What you have to do: From the line with "scoreBad : List Nat := []" through the line with "(R279, R300). -/", inclusive, return each line of the data below exactly and leave the rest out.
○ ○ ○
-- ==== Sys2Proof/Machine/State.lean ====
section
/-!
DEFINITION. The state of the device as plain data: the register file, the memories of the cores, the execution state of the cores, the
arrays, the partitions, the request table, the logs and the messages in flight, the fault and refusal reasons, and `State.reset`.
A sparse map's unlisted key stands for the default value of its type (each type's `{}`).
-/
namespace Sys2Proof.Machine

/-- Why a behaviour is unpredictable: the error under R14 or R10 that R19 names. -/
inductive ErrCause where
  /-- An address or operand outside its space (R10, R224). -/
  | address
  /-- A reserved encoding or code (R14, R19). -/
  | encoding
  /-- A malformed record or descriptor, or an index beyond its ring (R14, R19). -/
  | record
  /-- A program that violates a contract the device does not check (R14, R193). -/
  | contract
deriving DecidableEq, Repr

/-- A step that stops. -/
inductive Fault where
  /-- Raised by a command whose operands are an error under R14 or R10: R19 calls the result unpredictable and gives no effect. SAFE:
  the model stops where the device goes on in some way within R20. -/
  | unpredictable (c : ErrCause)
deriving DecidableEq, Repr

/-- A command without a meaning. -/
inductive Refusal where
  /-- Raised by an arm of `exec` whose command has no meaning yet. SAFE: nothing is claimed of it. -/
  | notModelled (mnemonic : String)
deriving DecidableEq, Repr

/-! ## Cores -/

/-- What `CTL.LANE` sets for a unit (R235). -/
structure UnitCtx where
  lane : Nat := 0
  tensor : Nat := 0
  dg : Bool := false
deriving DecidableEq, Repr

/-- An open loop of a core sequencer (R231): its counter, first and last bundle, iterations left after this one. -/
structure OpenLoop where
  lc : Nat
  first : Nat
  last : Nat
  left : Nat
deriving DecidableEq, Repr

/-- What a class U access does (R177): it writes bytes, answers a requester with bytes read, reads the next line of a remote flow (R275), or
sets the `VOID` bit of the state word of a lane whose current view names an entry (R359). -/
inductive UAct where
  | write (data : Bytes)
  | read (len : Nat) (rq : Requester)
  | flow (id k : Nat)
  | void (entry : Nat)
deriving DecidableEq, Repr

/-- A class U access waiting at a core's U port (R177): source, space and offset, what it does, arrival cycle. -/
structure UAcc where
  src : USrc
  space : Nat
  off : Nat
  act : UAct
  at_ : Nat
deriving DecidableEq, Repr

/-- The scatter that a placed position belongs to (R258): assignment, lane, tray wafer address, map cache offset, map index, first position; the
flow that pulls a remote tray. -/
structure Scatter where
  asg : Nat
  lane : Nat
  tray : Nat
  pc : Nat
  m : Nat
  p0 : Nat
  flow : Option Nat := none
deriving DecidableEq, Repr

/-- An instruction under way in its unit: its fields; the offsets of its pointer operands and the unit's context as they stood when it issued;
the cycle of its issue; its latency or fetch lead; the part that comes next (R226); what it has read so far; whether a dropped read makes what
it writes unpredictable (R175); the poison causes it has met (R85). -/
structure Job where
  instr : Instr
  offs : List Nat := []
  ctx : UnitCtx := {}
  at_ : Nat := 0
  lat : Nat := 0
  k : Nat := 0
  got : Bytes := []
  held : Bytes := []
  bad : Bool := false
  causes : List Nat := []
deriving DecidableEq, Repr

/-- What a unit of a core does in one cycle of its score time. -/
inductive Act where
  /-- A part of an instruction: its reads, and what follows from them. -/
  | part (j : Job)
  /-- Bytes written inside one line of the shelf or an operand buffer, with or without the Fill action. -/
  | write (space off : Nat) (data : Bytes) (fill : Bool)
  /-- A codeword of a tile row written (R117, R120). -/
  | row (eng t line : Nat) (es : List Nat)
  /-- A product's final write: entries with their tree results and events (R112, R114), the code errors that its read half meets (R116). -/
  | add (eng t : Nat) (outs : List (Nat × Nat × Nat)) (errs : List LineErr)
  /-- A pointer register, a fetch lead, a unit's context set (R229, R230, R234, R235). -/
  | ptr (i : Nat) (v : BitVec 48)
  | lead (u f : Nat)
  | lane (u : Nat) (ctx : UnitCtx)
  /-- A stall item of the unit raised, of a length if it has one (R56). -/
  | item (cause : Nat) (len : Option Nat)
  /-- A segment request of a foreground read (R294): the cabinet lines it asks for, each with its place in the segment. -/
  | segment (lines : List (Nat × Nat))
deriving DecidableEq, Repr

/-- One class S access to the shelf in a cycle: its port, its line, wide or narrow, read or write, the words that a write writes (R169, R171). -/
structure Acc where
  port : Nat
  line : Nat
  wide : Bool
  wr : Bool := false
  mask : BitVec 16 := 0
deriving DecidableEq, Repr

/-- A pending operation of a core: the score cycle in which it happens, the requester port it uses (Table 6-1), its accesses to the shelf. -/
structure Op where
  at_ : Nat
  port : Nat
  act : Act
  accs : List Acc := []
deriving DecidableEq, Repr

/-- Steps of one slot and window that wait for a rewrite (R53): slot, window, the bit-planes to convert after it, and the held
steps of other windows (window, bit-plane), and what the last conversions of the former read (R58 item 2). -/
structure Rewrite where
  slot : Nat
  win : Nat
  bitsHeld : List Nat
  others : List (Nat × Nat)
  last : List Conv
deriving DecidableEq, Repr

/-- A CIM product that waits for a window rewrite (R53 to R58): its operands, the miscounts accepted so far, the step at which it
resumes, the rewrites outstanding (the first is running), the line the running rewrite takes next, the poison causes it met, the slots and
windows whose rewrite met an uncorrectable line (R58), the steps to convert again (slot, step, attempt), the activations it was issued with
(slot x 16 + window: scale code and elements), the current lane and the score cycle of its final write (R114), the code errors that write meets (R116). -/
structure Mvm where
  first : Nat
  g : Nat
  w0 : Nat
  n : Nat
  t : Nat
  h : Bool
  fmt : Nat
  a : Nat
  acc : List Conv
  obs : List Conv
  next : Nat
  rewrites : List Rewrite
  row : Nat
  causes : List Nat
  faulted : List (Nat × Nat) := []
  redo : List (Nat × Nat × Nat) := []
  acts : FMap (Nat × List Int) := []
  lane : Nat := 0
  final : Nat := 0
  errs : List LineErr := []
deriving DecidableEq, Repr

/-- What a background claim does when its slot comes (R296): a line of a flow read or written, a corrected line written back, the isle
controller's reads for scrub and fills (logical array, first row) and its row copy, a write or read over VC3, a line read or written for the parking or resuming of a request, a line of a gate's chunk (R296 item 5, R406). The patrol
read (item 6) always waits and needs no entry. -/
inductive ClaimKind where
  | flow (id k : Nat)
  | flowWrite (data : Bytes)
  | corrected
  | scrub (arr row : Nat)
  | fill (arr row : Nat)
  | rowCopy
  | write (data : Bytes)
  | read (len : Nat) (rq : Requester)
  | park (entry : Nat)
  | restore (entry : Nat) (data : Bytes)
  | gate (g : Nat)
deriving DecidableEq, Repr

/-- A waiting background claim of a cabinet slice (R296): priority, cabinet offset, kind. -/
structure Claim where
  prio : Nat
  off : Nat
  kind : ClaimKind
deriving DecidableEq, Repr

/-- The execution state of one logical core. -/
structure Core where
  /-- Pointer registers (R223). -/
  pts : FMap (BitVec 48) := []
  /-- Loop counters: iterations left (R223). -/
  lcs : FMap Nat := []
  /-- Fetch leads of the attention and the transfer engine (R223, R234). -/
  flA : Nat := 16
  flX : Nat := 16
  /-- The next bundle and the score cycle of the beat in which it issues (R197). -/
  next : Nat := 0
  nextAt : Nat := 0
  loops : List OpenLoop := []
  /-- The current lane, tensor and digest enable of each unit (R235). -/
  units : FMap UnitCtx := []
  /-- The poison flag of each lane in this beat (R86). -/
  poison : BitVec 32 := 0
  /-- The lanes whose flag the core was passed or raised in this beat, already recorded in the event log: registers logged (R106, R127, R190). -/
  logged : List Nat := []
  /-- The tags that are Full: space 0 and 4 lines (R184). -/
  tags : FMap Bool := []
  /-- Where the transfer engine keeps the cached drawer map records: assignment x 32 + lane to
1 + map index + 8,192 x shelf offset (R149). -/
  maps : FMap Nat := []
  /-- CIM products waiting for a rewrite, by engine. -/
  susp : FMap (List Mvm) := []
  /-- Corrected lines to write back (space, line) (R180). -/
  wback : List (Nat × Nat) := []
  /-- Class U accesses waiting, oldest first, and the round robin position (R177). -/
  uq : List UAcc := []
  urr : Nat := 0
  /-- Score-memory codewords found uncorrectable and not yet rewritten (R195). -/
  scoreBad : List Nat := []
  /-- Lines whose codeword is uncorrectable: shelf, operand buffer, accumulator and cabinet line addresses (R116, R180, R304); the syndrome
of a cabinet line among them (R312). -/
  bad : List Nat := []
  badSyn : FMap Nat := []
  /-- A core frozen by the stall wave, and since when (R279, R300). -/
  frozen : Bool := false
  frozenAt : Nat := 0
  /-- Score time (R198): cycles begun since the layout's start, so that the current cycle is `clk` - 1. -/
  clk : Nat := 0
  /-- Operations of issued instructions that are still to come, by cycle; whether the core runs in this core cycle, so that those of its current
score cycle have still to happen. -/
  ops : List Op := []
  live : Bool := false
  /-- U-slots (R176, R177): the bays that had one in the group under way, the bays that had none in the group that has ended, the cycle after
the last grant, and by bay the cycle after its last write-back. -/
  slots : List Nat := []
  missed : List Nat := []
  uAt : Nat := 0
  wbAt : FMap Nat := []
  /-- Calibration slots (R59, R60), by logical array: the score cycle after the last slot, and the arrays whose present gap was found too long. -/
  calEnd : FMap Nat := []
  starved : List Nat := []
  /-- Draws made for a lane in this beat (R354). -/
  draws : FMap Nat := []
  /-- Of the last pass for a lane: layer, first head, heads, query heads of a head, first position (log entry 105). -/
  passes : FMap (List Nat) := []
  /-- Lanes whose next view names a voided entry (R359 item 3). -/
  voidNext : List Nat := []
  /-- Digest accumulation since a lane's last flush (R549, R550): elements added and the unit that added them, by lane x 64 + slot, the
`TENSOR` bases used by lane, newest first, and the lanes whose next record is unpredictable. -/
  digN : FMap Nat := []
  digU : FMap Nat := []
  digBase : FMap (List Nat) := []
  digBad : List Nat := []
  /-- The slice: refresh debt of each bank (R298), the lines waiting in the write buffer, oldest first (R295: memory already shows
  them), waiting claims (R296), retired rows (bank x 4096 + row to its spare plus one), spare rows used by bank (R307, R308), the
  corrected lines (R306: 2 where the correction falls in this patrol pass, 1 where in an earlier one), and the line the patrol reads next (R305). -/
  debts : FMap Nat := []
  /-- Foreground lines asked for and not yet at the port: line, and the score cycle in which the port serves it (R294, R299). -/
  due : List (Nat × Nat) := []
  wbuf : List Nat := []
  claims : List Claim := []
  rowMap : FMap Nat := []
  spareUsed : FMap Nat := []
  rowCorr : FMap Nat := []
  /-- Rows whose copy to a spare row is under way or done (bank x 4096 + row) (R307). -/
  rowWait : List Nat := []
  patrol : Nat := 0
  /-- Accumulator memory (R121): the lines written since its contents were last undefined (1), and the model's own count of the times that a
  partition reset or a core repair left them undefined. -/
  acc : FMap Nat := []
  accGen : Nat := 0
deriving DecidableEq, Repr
○ ○ ○
Your solution:
  scoreBad : List Nat := []
  /-- Lines whose codeword is uncorrectable: shelf, operand buffer, accumulator and cabinet line addresses (R116, R180, R304); the syndrome
of a cabinet line among them (R312). -/
  bad : List Nat := []
  badSyn : FMap Nat := []
  /-- A core frozen by the stall wave, and since when (R279, R300). -/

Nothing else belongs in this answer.